I would use index hints here, the first hint for the small table. See here.
On the other hand, if you often search over these two fields, why not create an index on these two? I do not have the right syntax, but it would be something like
CREATE INDEX IX_BAR_AND_FOO on sometable(bar,foo);
This way data retrieval should be pretty fast. And in case the concatenation is unique hten you simply create a unique index which should be lightning fast.
First off, I'll assume that you are talking about nice, normal, standard b*-tree indexes. The answer for bitmap indexes is radically different. And there are lots of options for various types of indexes in Oracle that may or may not change the answer.
At a minimum, if the optimizer is able to determine the selectivity of a particular condition, it will use the more selective index (i.e. the index on bar). But if you have skewed data (there are N values in the column bar but the selectivity of any particular value is substantially more or less than 1/N of the data), you would need to have a histogram on the column in order to tell the optimizer which values are more or less likely. And if you are using bind variables (as all good OLTP developers should), depending on the Oracle version, you may have issues with bind variable peeking.

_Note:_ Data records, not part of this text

-- ==== Sys2Proof/Laws/Keeps/Rejoin.lean ====
section
/-! SUPPORT. What each operation of Machine/Rejoin.lean keeps. -/

namespace Sys2Proof.Machine

open Sys2Proof

set_option Elab.async false
set_option linter.unusedTactic false
set_option linter.unreachableTactic false

theorem offerEpoch_keeps {T : Touch} {s0 : State} (gn : ℕ) (e : ℕ) (s : State) (hk : Keeps T s0 s) (ht : T.links = true := by simp [*]) :
    Keeps T s0 (offerEpoch gn e s) := by
  unfold offerEpoch
  simp +contextual (maxDischargeDepth := 60) only [hk, modGroup_keeps, ht]
theorem endTimedOut_keeps {T : Touch} {s0 : State} (gn i : Nat) (s : State) (hk : Keeps T s0 s) {p : State} (he : endTimedOut gn i s = some p) (ht : T.regs = true ∧ T.objs = true ∧ T.grans = true ∧ T.shareGroups = true ∧ T.used = true ∧ T.chans = true ∧ T.links = true ∧ T.cxl = true := by simp [*]) :
    Keeps T s0 p := by
  unfold endTimedOut at he
  dsimp only at he
  split at he
  · cases he
    refine keeps_ite (fun _ => endColl_keeps _ _ _ _ _ hk) (fun _ => keeps_ite (fun _ => dropReshard_keeps _ _ (setEv_keeps _ _ _ _ (endColl_keeps _ _ _ _ _ hk))) (fun _ => setEv_keeps _ _ _ _ (endColl_keeps _ _ _ _ _ hk)))
  · obtain ⟨r, _, rfl⟩ := Option.map_eq_some_iff.1 he
    exact segLost_keeps _ _ hk
theorem execCollTimeout_keeps {T : Touch} {s0 : State} (gn : ℕ) (i : ℕ) (s : State) (hk : Keeps T s0 s) (ht : T.regs = true ∧ T.tillers = true ∧ T.stackMap = true ∧ T.deeps = true ∧ T.objs = true ∧ T.grans = true ∧ T.shareGroups = true ∧ T.used = true ∧ T.migs = true ∧ T.heldBy = true ∧ T.chans = true ∧ T.links = true ∧ T.cxl = true ∧ T.boot = true ∧ T.rcv = true ∧ T.flights = true := by simp [*]) :
    OutKeeps T s0 (execCollTimeout gn i s) := by
  unfold execCollTimeout
  refine atUnit_keeps (outKeeps_next.2 ?_)
  split
  · exact hk
  · rename_i he
    exact abortAttempt_keeps _ _ _ _ (modGroup_keeps _ _ _ (logRec_keeps _ _ (cntInc_keeps _ _ _ (setEv_keeps _ _ _ _ (endTimedOut_keeps _ _ _ hk he)))))
theorem execStepAbort_keeps {T : Touch} {s0 : State} (m : Msg) (s : State) (hk : Keeps T s0 s) (ht : T.regs = true ∧ T.tillers = true ∧ T.stackMap = true ∧ T.deeps = true ∧ T.objs = true ∧ T.grans = true ∧ T.shareGroups = true ∧ T.used = true ∧ T.migs = true ∧ T.heldBy = true ∧ T.chans = true ∧ T.links = true ∧ T.cxl = true ∧ T.boot = true ∧ T.rcv = true ∧ T.flights = true := by simp [*]) :
    OutKeeps T s0 (execStepAbort m s) := by
  unfold execStepAbort
  try dsimp only
  repeat' first | (with_reducible assumption) | (simp +contextual (maxDischargeDepth := 60) only [ht, and_self]; done) | split | (with_reducible apply keeps_foldl) | (with_reducible apply keeps_foldl_fst) | (with_reducible apply keeps_foldl_snd) | (with_reducible apply keeps_foldl_snd2) | (intro _ _ _) | (intro _ _) | with_reducible apply onMsg_keeps | with_reducible apply takeMsg_keeps | with_reducible apply offerEpoch_keeps | with_reducible apply keepMsg_keeps | with_reducible apply setEv_keeps | with_reducible apply abortAttempt_keeps | with_reducible apply keeps_ite | with_reducible apply outKeeps_ite | with_reducible apply atUnit_keeps | dsimp only
theorem rollForward_keeps {T : Touch} {s0 : State} (c : ℕ) (n : ℕ) (s : State) (hk : Keeps T s0 s) (ht : T.regs = true ∧ T.tillers = true ∧ T.stackMap = true ∧ T.deeps = true ∧ T.dram = true ∧ T.poison = true ∧ T.husk = true ∧ T.huskBad = true ∧ T.objs = true ∧ T.grans = true ∧ T.shareGroups = true ∧ T.used = true ∧ T.migs = true ∧ T.heldBy = true ∧ T.xlat = true ∧ T.chans = true ∧ T.links = true ∧ T.cxl = true ∧ T.boot = true ∧ T.rcv = true ∧ T.flights = true ∧ T.notices = true := by simp [*]) :
    Keeps T s0 (rollForward c n s) := by
  unfold rollForward
  try dsimp only
  repeat' first | (with_reducible assumption) | (simp +contextual (maxDischargeDepth := 60) only [hk, dropStackWork_keeps, modTrn_keeps, reportInexact_keeps, progWrite_keeps, ht, and_self]; done) | split | (with_reducible apply keeps_foldl) | (with_reducible apply keeps_foldl_fst) | (with_reducible apply keeps_foldl_snd) | (with_reducible apply keeps_foldl_snd2) | (intro _ _ _) | (intro _ _) | with_reducible apply dropStackWork_keeps | with_reducible apply modTrn_keeps | with_reducible apply progRead_keeps | with_reducible apply reportInexact_keeps | with_reducible apply progWrite_keeps | with_reducible apply queueTensor_keeps | with_reducible apply writeHeaders_keeps | with_reducible apply keeps_ite | with_reducible apply outKeeps_ite | with_reducible apply atUnit_keeps | dsimp only
theorem endInexact_keeps {T : Touch} {s0 : State} (c : ℕ) (s : State) (hk : Keeps T s0 s) (ht : T.regs = true ∧ T.tillers = true ∧ T.stackMap = true ∧ T.deeps = true ∧ T.objs = true ∧ T.grans = true ∧ T.shareGroups = true ∧ T.used = true ∧ T.migs = true ∧ T.heldBy = true ∧ T.chans = true ∧ T.links = true ∧ T.cxl = true ∧ T.boot = true ∧ T.rcv = true ∧ T.flights = true := by simp [*]) :
    Keeps T s0 (endInexact c s) := by
  unfold endInexact
  try dsimp only
  repeat' first | (with_reducible assumption) | (simp +contextual (maxDischargeDepth := 60) only [hk, reportInexact_keeps, ht, and_self]; done) | split | dsimp only
theorem dropNorm_keeps {T : Touch} {s0 : State} (c : ℕ) (s : State) (hk : Keeps T s0 s) (ht : T.links = true := by simp [*]) :
    Keeps T s0 (dropNorm c s) := by
  unfold dropNorm
  simp +contextual (maxDischargeDepth := 60) only [hk, modLinks_keeps, ht]
theorem finishStep_keeps {T : Touch} {s0 : State} (c : ℕ) (n : ℕ) (d : List Word) (s : State) (hk : Keeps T s0 s) (ht : T.regs = true ∧ T.tillers = true ∧ T.stackMap = true ∧ T.deeps = true ∧ T.dram = true ∧ T.poison = true ∧ T.husk = true ∧ T.huskBad = true ∧ T.objs = true ∧ T.grans = true ∧ T.shareGroups = true ∧ T.used = true ∧ T.migs = true ∧ T.heldBy = true ∧ T.xlat = true ∧ T.chans = true ∧ T.links = true ∧ T.cxl = true ∧ T.boot = true ∧ T.rcv = true ∧ T.flights = true ∧ T.notices = true := by simp [*]) :
    Keeps T s0 (finishStep c n d s) := by
  unfold finishStep
  try dsimp only
  repeat' first | (with_reducible assumption) | (simp +contextual (maxDischargeDepth := 60) only [hk, endInexact_keeps, rollForward_keeps, modChanRcv_keeps, modTrn_keeps, dropNorm_keeps, skipStep_keeps, updateStart_keeps, actOnNorm_keeps, ht, and_self]; done) | split | dsimp only
theorem voidLater_keeps {T : Touch} {s0 : State} (c : ℕ) (s : State) (hk : Keeps T s0 s) (ht : T.regs = true ∧ T.tillers = true ∧ T.stackMap = true ∧ T.deeps = true ∧ T.objs = true ∧ T.grans = true ∧ T.shareGroups = true ∧ T.used = true ∧ T.migs = true ∧ T.heldBy = true ∧ T.chans = true ∧ T.links = true ∧ T.cxl = true ∧ T.boot = true ∧ T.rcv = true ∧ T.flights = true := by simp [*]) :
    Keeps T s0 (voidLater c s) := by
  unfold voidLater
  try dsimp only
  repeat' first | (with_reducible assumption) | (simp +contextual (maxDischargeDepth := 60) only [hk, voidAttempt_keeps, abortAttempt_keeps, ht, and_self]; done) | split | dsimp only
theorem decideReshard_keeps {T : Touch} {s0 : State} (c : ℕ) (d : List Word) (s : State) (hk : Keeps T s0 s) (ht : T.regs = true ∧ T.tillers = true ∧ T.stackMap = true ∧ T.deeps = true ∧ T.dram = true ∧ T.poison = true ∧ T.husk = true ∧ T.huskBad = true ∧ T.objs = true ∧ T.grans = true ∧ T.shareGroups = true ∧ T.used = true ∧ T.xlat = true ∧ T.chans = true ∧ T.links = true ∧ T.cxl = true ∧ T.boot = true ∧ T.rcv = true ∧ T.notices = true := by simp [*]) :
    Keeps T s0 (decideReshard c d s) := by
  unfold decideReshard
  try dsimp only
  repeat' first | (with_reducible assumption) | (simp +contextual (maxDischargeDepth := 60) only [hk, reshSwitch_keeps, reshFail_keeps, ht, and_self]; done) | split | dsimp only
theorem leaveAborted_keeps {T : Touch} {s0 : State} (c : ℕ) (s : State) (hk : Keeps T s0 s) (ht : T.chans = true ∧ T.links = true := by simp [*]) :
    Keeps T s0 (leaveAborted c s) := by
  unfold leaveAborted
  simp +contextual (maxDischargeDepth := 60) only [hk, modChanRcv_keeps, modLinks_keeps, ht]
theorem applyDecision_keeps {T : Touch} {s0 : State} (c : ℕ) (d : List Word) (s : State) (hk : Keeps T s0 s) (ht : T.regs = true ∧ T.tillers = true ∧ T.stackMap = true ∧ T.deeps = true ∧ T.dram = true ∧ T.poison = true ∧ T.husk = true ∧ T.huskBad = true ∧ T.objs = true ∧ T.grans = true ∧ T.shareGroups = true ∧ T.used = true ∧ T.migs = true ∧ T.heldBy = true ∧ T.xlat = true ∧ T.chans = true ∧ T.links = true ∧ T.cxl = true ∧ T.boot = true ∧ T.rcv = true ∧ T.flights = true ∧ T.notices = true := by simp [*]) :
    Keeps T s0 (applyDecision c d s) := by
  unfold applyDecision
  try dsimp only
  repeat' first | (with_reducible assumption) | (simp +contextual (maxDischargeDepth := 60) only [hk, cntInc_keeps, setEv_keeps, decideReshard_keeps, endInexact_keeps, voidLater_keeps, finishStep_keeps, leaveAborted_keeps, ht, and_self]; done) | split | dsimp only
theorem leaveGroup_keeps {T : Touch} {s0 : State} (gn : ℕ) (s : State) (hk : Keeps T s0 s) (ht : T.links = true := by simp [*]) :
    Keeps T s0 (leaveGroup gn s) := by
  unfold leaveGroup
  simp +contextual (maxDischargeDepth := 60) only [hk, modGroup_keeps, ht]
theorem tryDecide_keeps {T : Touch} {s0 : State} (gn : ℕ) (s : State) (hk : Keeps T s0 s) (ht : T.regs = true ∧ T.tillers = true ∧ T.stackMap = true ∧ T.deeps = true ∧ T.dram = true ∧ T.poison = true ∧ T.husk = true ∧ T.huskBad = true ∧ T.objs = true ∧ T.grans = true ∧ T.shareGroups = true ∧ T.used = true ∧ T.migs = true ∧ T.heldBy = true ∧ T.xlat = true ∧ T.chans = true ∧ T.links = true ∧ T.cxl = true ∧ T.boot = true ∧ T.rcv = true ∧ T.flights = true ∧ T.notices = true := by simp [*]) :
    Keeps T s0 (tryDecide gn s) := by
  unfold tryDecide
  try dsimp only
  repeat' first | (with_reducible assumption) | (simp +contextual (maxDischargeDepth := 60) only [hk, leaveGroup_keeps, modGroup_keeps, logRec_keeps, sendMembers_keeps, applyDecision_keeps, ht, and_self]; done) | split | dsimp only
theorem sendRejoin_keeps {T : Touch} {s0 : State} (gn : ℕ) (s : State) (hk : Keeps T s0 s) (ht : T.regs = true ∧ T.tillers = true ∧ T.stackMap = true ∧ T.deeps = true ∧ T.dram = true ∧ T.poison = true ∧ T.husk = true ∧ T.huskBad = true ∧ T.objs = true ∧ T.grans = true ∧ T.shareGroups = true ∧ T.used = true ∧ T.migs = true ∧ T.heldBy = true ∧ T.xlat = true ∧ T.chans = true ∧ T.links = true ∧ T.cxl = true ∧ T.boot = true ∧ T.rcv = true ∧ T.flights = true ∧ T.notices = true := by simp [*]) :
    Keeps T s0 (sendRejoin gn s) := by
  unfold sendRejoin
  simp +contextual (maxDischargeDepth := 60) only [hk, modGroup_keeps, tryDecide_keeps, sendMembers_keeps, ht, and_self]
theorem startRejoin_keeps {T : Touch} {s0 : State} (gn : ℕ) (s : State) (hk : Keeps T s0 s) (ht : T.regs = true ∧ T.tillers = true ∧ T.stackMap = true ∧ T.deeps = true ∧ T.dram = true ∧ T.poison = true ∧ T.husk = true ∧ T.huskBad = true ∧ T.objs = true ∧ T.grans = true ∧ T.shareGroups = true ∧ T.used = true ∧ T.migs = true ∧ T.heldBy = true ∧ T.xlat = true ∧ T.chans = true ∧ T.links = true ∧ T.cxl = true ∧ T.boot = true ∧ T.rcv = true ∧ T.flights = true ∧ T.notices = true := by simp [*]) :
    Keeps T s0 (startRejoin gn s) := by
  unfold startRejoin
  simp +contextual (maxDischargeDepth := 60) only [hk, sendRejoin_keeps, modGroup_keeps, ht, and_self]
theorem execRejoin_keeps {T : Touch} {s0 : State} (m : Msg) (s : State) (hk : Keeps T s0 s) (ht : T.regs = true ∧ T.tillers = true ∧ T.stackMap = true ∧ T.deeps = true ∧ T.dram = true ∧ T.poison = true ∧ T.husk = true ∧ T.huskBad = true ∧ T.objs = true ∧ T.grans = true ∧ T.shareGroups = true ∧ T.used = true ∧ T.migs = true ∧ T.heldBy = true ∧ T.xlat = true ∧ T.chans = true ∧ T.links = true ∧ T.cxl = true ∧ T.boot = true ∧ T.rcv = true ∧ T.flights = true ∧ T.notices = true := by simp [*]) :
    OutKeeps T s0 (execRejoin m s) := by
  unfold execRejoin
  try dsimp only
  repeat' first | (with_reducible assumption) | (simp +contextual (maxDischargeDepth := 60) only [ht, and_self]; done) | split | (with_reducible apply keeps_foldl) | (with_reducible apply keeps_foldl_fst) | (with_reducible apply keeps_foldl_snd) | (with_reducible apply keeps_foldl_snd2) | (intro _ _ _) | (intro _ _) | with_reducible apply onMsg_keeps | with_reducible apply takeMsg_keeps | with_reducible apply offerEpoch_keeps | with_reducible apply setEv_keeps | with_reducible apply applyDecision_keeps | with_reducible apply modGroup_keeps | with_reducible apply keepMsg_keeps | with_reducible apply sendGroup_keeps | with_reducible apply leaveGroup_keeps | with_reducible apply keeps_ite | with_reducible apply outKeeps_ite | with_reducible apply atUnit_keeps | dsimp only
theorem execRejoinAck_keeps {T : Touch} {s0 : State} (m : Msg) (s : State) (hk : Keeps T s0 s) (ht : T.regs = true ∧ T.tillers = true ∧ T.stackMap = true ∧ T.deeps = true ∧ T.dram = true ∧ T.poison = true ∧ T.husk = true ∧ T.huskBad = true ∧ T.objs = true ∧ T.grans = true ∧ T.shareGroups = true ∧ T.used = true ∧ T.migs = true ∧ T.heldBy = true ∧ T.xlat = true ∧ T.chans = true ∧ T.links = true ∧ T.cxl = true ∧ T.boot = true ∧ T.rcv = true ∧ T.flights = true ∧ T.notices = true := by simp [*]) :
    OutKeeps T s0 (execRejoinAck m s) := by
  unfold execRejoinAck
  try dsimp only
  repeat' first | (with_reducible assumption) | (simp +contextual (maxDischargeDepth := 60) only [ht]; done) | split | (with_reducible apply keeps_foldl) | (with_reducible apply keeps_foldl_fst) | (with_reducible apply keeps_foldl_snd) | (with_reducible apply keeps_foldl_snd2) | (intro _ _ _) | (intro _ _) | with_reducible apply onMsg_keeps | with_reducible apply takeMsg_keeps | with_reducible apply tryDecide_keeps | with_reducible apply modGroup_keeps | with_reducible apply keeps_ite | with_reducible apply outKeeps_ite | with_reducible apply atUnit_keeps | dsimp only
theorem execRejoinWaitExpire_keeps {T : Touch} {s0 : State} (gn : ℕ) (s : State) (hk : Keeps T s0 s) (ht : T.regs = true ∧ T.tillers = true ∧ T.stackMap = true ∧ T.deeps = true ∧ T.dram = true ∧ T.poison = true ∧ T.husk = true ∧ T.huskBad = true ∧ T.objs = true ∧ T.grans = true ∧ T.shareGroups = true ∧ T.used = true ∧ T.migs = true ∧ T.heldBy = true ∧ T.xlat = true ∧ T.chans = true ∧ T.links = true ∧ T.cxl = true ∧ T.boot = true ∧ T.rcv = true ∧ T.flights = true ∧ T.notices = true := by simp [*]) :
    OutKeeps T s0 (execRejoinWaitExpire gn s) := by
  unfold execRejoinWaitExpire
  try dsimp only
  repeat' first | (with_reducible assumption) | (simp +contextual (maxDischargeDepth := 60) only [startRejoin_keeps, ht, and_self]; done) | split | (with_reducible apply keeps_foldl) | (with_reducible apply keeps_foldl_fst) | (with_reducible apply keeps_foldl_snd) | (with_reducible apply keeps_foldl_snd2) | (intro _ _ _) | (intro _ _) | with_reducible apply onlyIf_keeps | with_reducible apply startRejoin_keeps | with_reducible apply keeps_ite | with_reducible apply outKeeps_ite | with_reducible apply atUnit_keeps | dsimp only
theorem execRejoinAckTimeout_keeps {T : Touch} {s0 : State} (gn : ℕ) (s : State) (hk : Keeps T s0 s) (ht : T.regs = true ∧ T.tillers = true ∧ T.stackMap = true ∧ T.deeps = true ∧ T.dram = true ∧ T.poison = true ∧ T.husk = true ∧ T.huskBad = true ∧ T.objs = true ∧ T.grans = true ∧ T.shareGroups = true ∧ T.used = true ∧ T.migs = true ∧ T.heldBy = true ∧ T.xlat = true ∧ T.chans = true ∧ T.links = true ∧ T.cxl = true ∧ T.boot = true ∧ T.rcv = true ∧ T.flights = true ∧ T.notices = true := by simp [*]) :
    OutKeeps T s0 (execRejoinAckTimeout gn s) := by
  unfold execRejoinAckTimeout
  try dsimp only
  repeat' first | (with_reducible assumption) | (simp +contextual (maxDischargeDepth := 60) only [sendRejoin_keeps, ht, and_self]; done) | split | (with_reducible apply keeps_foldl) | (with_reducible apply keeps_foldl_fst) | (with_reducible apply keeps_foldl_snd) | (with_reducible apply keeps_foldl_snd2) | (intro _ _ _) | (intro _ _) | with_reducible apply onlyIf_keeps | with_reducible apply sendRejoin_keeps | with_reducible apply keeps_ite | with_reducible apply outKeeps_ite | with_reducible apply atUnit_keeps | dsimp only

end Sys2Proof.Machine
end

Potentially, Oracle could even do an on the fly conversion of the two b*-tree indexes to bitmaps and combine the bitmaps in order to use both indexes to find the rows it needs to retrieve. But this is a rather unusual query plan, particularly if there are only two columns where one column is highly selective.
So is Oracle smart enough to search
efficiently here?
The simple answer is "probably". There are lots'o' very bright people at each of the database vendors working on optimizing the query optimizer, so it's probably doing things that you haven't even thought of. And if you update the statistics, it'll probably do even more.
I'm sure you can also have Oracle display a query plan so you can see exactly which index is used first.
The best approach would be to add foo to bar's index, or add bar to foo's index (or both). If foo's index also contains an index on bar, that additional indexing level will not affect the utility of the foo index in any current uses of that index, nor will it appreciably affect the performance of maintaining that index, but it will give the database additional information to work with in optimizing queries such as in the example.
It's better than that.
Index Seeks are always quicker than full table scans. So behind the scenes Oracle (and SQL server for that matter) will first locate the range of rows on both indices. It will then look at which range is shorter (seeing that it's an inner join), and it will iterate the shorter range to find the matches with the larger of the two.
You can provide hints as to which index to use. I'm not familiar with Oracle, but in Mysql you can use USE|IGNORE|FORCE_INDEX (see here for more details). For best performance though you should use a combined index.